§ **TASK INPUT**:
----
-- ==== Sys2Proof/Machine/Ports.lean ====
section
/-! DEFINITION. Machine/Ports.lean: fronthaul ports, port groups and the placement of flows (R60, R63 to R69, R312), and the
serial lanes they run on: roles, training, Lane Quality Index, degradation and retirement, tests (R299 to R322). -/

namespace Sys2Proof.Machine

/-! ### Groups and loads -/

/-- The members a group keeps: those no lower-numbered group names (R63). -/
def State.groupMembers (s : State) (g : Nat) : Nat :=
  maskOf 8 (fun n => (s.fld (Fld.FPE_GRP_CFG_MEMBERS g)).testBit n
    && (List.range g).all (fun h => !(s.fld (Fld.FPE_GRP_CFG_MEMBERS h)).testBit n))

def State.portUp (s : State) (n : Nat) : Bool := s.on (Fld.FPE_PORT_STAT_UP n)

/-- Set UP of a port in both places that show it. -/
def setPortUp (s : State) (n : Nat) (b : Bool) : State :=
  let s := s.flag (Fld.FPE_PORT_STAT_UP n) b
  s.setFld Fld.FPE_STATUS_PORT_UP (putBit (s.fld Fld.FPE_STATUS_PORT_UP) n b)

/-- A flow's state (R82): 0 IDLE, 1 ARMED, 2 LIVE, 3 STARVED, 4 QUIESCENT. -/
def State.flowState (s : State) (f : Nat) : Nat := s.fld (Fld.FPE_FLOW_STAT_STATE f)

/-- The flows assigned to a port (R64). -/
def State.flowsOn (s : State) (n : Nat) : List Nat :=
  (List.range 256).filter (fun f =>
    s.flowState f != 0 && !s.on (Fld.FPE_FLOW_STAT_SHED f) && s.fld (Fld.FPE_FLOW_STAT_PORT f) == n)

/-- The load of a port without flow f, in 10 Mb/s (R65). -/
def State.portLoad (s : State) (n f : Nat) : Nat :=
  ((s.flowsOn n).filter (fun g => g != f)).foldl (fun l g => l + s.fld (Fld.FPE_FLOW_RATE_RATE g)) 0

/-- The usable capacity of a port, in 10 Mb/s (R65). -/
def State.portCapacity (s : State) (n : Nat) : Nat :=
  match s.fld (Fld.FPE_PORT_CFG_RATE n) with
  | 0 => 950
  | 1 => 2375
  | 2 => 4750
  | _ => 0

/-- The up ports of a flow's group. -/
def State.portsFor (s : State) (f : Nat) : List Nat :=
  (List.range 8).filter (fun n => (s.groupMembers (s.fld (Fld.FPE_FLOW_CFG_GROUP f))).testBit n && s.portUp n)

/-- Does a flow fit within the usable capacity of a port (R67)? -/
def State.fits (s : State) (f n : Nat) : Bool :=
  s.portLoad n f + s.fld (Fld.FPE_FLOW_RATE_RATE f) ≤ s.portCapacity n

/-- Of some ports the one with the lowest load, the lowest-numbered of equals (R66). -/
def State.leastLoaded (s : State) (f : Nat) (ports : List Nat) : Option Nat :=
  ports.foldl (fun best n =>
    match best with
    | none => some n
    | some m => if s.portLoad n f < s.portLoad m f then some n else some m) none

/-- Assign a flow to a port; the event of a shed flow ceases (R101). -/
def placeFlow (s : State) (f n : Nat) : State :=
  let s := (s.flag (Fld.FPE_FLOW_STAT_SHED f) false).setFld (Fld.FPE_FLOW_STAT_PORT f) n
  ceaseEvent s 0x802 f (some f)

/-- Leave a flow without a port (R66, R67). -/
def unplaceFlow (s : State) (f : Nat) : State :=
  (s.flag (Fld.FPE_FLOW_STAT_SHED f) true).setFld (Fld.FPE_FLOW_STAT_PORT f) 0

/-- The port of a flow at its arming (R66). -/
def assignFlow (s : State) (f : Nat) : State :=
  match s.leastLoaded f (s.portsFor f) with
  | some n => placeFlow s f n
  | none => unplaceFlow s f

/-- Move one flow to the survivor with the lowest load on which it fits, or shed it with event 0x802 (R67). -/
def moveFlow (s : State) (f : Nat) : State :=
  match s.leastLoaded f ((s.portsFor f).filter (s.fits f)) with
  | some n => placeFlow s f n
  | none => raiseEvent (unplaceFlow s f) 0x802 f (some f)

/-- Does flow f go before flow g when a port's flows move (R67): higher PRIO, then higher RATE, then lower index
(assumption log 8)? -/
def State.movesBefore (s : State) (f g : Nat) : Bool :=
  let pf := s.fld (Fld.FPE_FLOW_CFG_PRIO f)
  let pg := s.fld (Fld.FPE_FLOW_CFG_PRIO g)
  let rf := s.fld (Fld.FPE_FLOW_RATE_RATE f)
  let rg := s.fld (Fld.FPE_FLOW_RATE_RATE g)
  if pf != pg then pg < pf else if rf != rg then rg < rf else f ≤ g

/-- Insert in an order. -/
def insertBy {α : Type} (before : α → α → Bool) (x : α) : List α → List α
  | [] => [x]
  | y :: l => if before x y then x :: y :: l else y :: insertBy before x l

/-- Sort by an order, keeping the order of equals. -/
def sortBy {α : Type} (before : α → α → Bool) (l : List α) : List α := l.foldr (insertBy before) []

/-- Move the flows of a port that is down (R67). -/
def moveFlows (s : State) (n : Nat) : State :=
  (sortBy s.movesBefore (s.flowsOn n)).foldl moveFlow s

/-- Declare a port down (R67, R312): by its lane with DOWN_EVT and event 0x801, by a write without them, ceasing an event that
stands. -/
def portDown (s : State) (n : Nat) (write : Bool) : State :=
  if !s.portUp n then s
  else
    let s := setPortUp s n false
    if write then moveFlows (ceaseEvent s 0x801 n) n
    else raiseEvent (s.flag (Fld.FPE_PORT_STAT_DOWN_EVT n) true) 0x801 n

/-- Place the shed flows of a port's group, and mark its other flows for rebalancing (R69). -/
def placeShed (s : State) (n : Nat) : State :=
  let flows := (List.range 256).filter (fun f => s.flowState f != 0
    && (s.groupMembers (s.fld (Fld.FPE_FLOW_CFG_GROUP f))).testBit n)
  let shed := flows.filter (fun f => s.on (Fld.FPE_FLOW_STAT_SHED f))
  let t := shed.foldl assignFlow s
  if s.on Fld.FPE_CTRL_REBALANCE then
    t.updFpe (fun x => { x with rebal := x.rebal ++ (flows.filter (fun f => !shed.contains f && !x.rebal.contains f)) })
  else t

/-! ### Lanes -/

/-- A lane's state (R308): 0 OFF, 1 TRAINING, 2 LOCKED, 3 DEGRADED, 4 RETIRED, 5 TEST. -/
def State.laneState (s : State) (l : Nat) : Nat := s.fld (Fld.SRD_LANE_STAT_STATE l)

/-- Is a lane LOCKED or DEGRADED? -/
def State.inService (s : State) (l : Nat) : Bool := s.laneState l == 2 || s.laneState l == 3

def State.updLane (s : State) (l : Nat) (f : LaneDyn → LaneDyn) : State :=
  { s with srd := { s.srd with lanes := s.srd.lanes.upd l f } }

def State.laneDyn (s : State) (l : Nat) : LaneDyn := s.srd.lanes.at l

/-- Is the role written to a lane refused (R300)? -/
def State.badRole (s : State) (l : Nat) : Bool :=
  match s.fld (Fld.SRD_LANE_CFG_ROLE l) with
  | 2 => !s.persona || 4 ≤ l
  | 3 => l < 8 || (List.range 4).any (fun q => s.fld (Fld.SRD_LANE_CFG_ROLE (l / 4 * 4 + q)) != 3)
  | _ => false

/-- The role a lane acts in (R299, R300): 0 OFF, 1 FH, 2 CPRI, 3 STRAND. -/
def State.laneRole (s : State) (l : Nat) : Nat :=
  if s.badRole l then 0 else s.fld (Fld.SRD_LANE_CFG_ROLE l)

/-- Is a rate and FEC pair permitted (R60)? -/
def rateFecOk (rate fec : Nat) : Bool :=
  match rate with
  | 0 => fec ≤ 1
  | 1 => fec ≤ 2
  | 2 => fec == 3
  | _ => false

/-- The port that holds a lane (R60): of the enabled ports that name it, the one enabled earliest. -/
def State.holder (s : State) (l : Nat) : Option Nat :=
  s.fpe.portOrder.find? (fun n => s.fld (Fld.FPE_PORT_CFG_LANE n) == l)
----
§ **WORK ORDER**: Which lines run from the one containing "def State.laneRole (s" through the end of the material? Output them exactly.

§ **ANSWER TO THIS TASK**:
def State.laneRole (s : State) (l : Nat) : Nat :=
  if s.badRole l then 0 else s.fld (Fld.SRD_LANE_CFG_ROLE l)

/-- Is a rate and FEC pair permitted (R60)? -/
def rateFecOk (rate fec : Nat) : Bool :=
  match rate with
  | 0 => fec ≤ 1
  | 1 => fec ≤ 2
  | 2 => fec == 3
  | _ => false

/-- The port that holds a lane (R60): of the enabled ports that name it, the one enabled earliest. -/
def State.holder (s : State) (l : Nat) : Option Nat :=
  s.fpe.portOrder.find? (fun n => s.fld (Fld.FPE_PORT_CFG_LANE n) == l)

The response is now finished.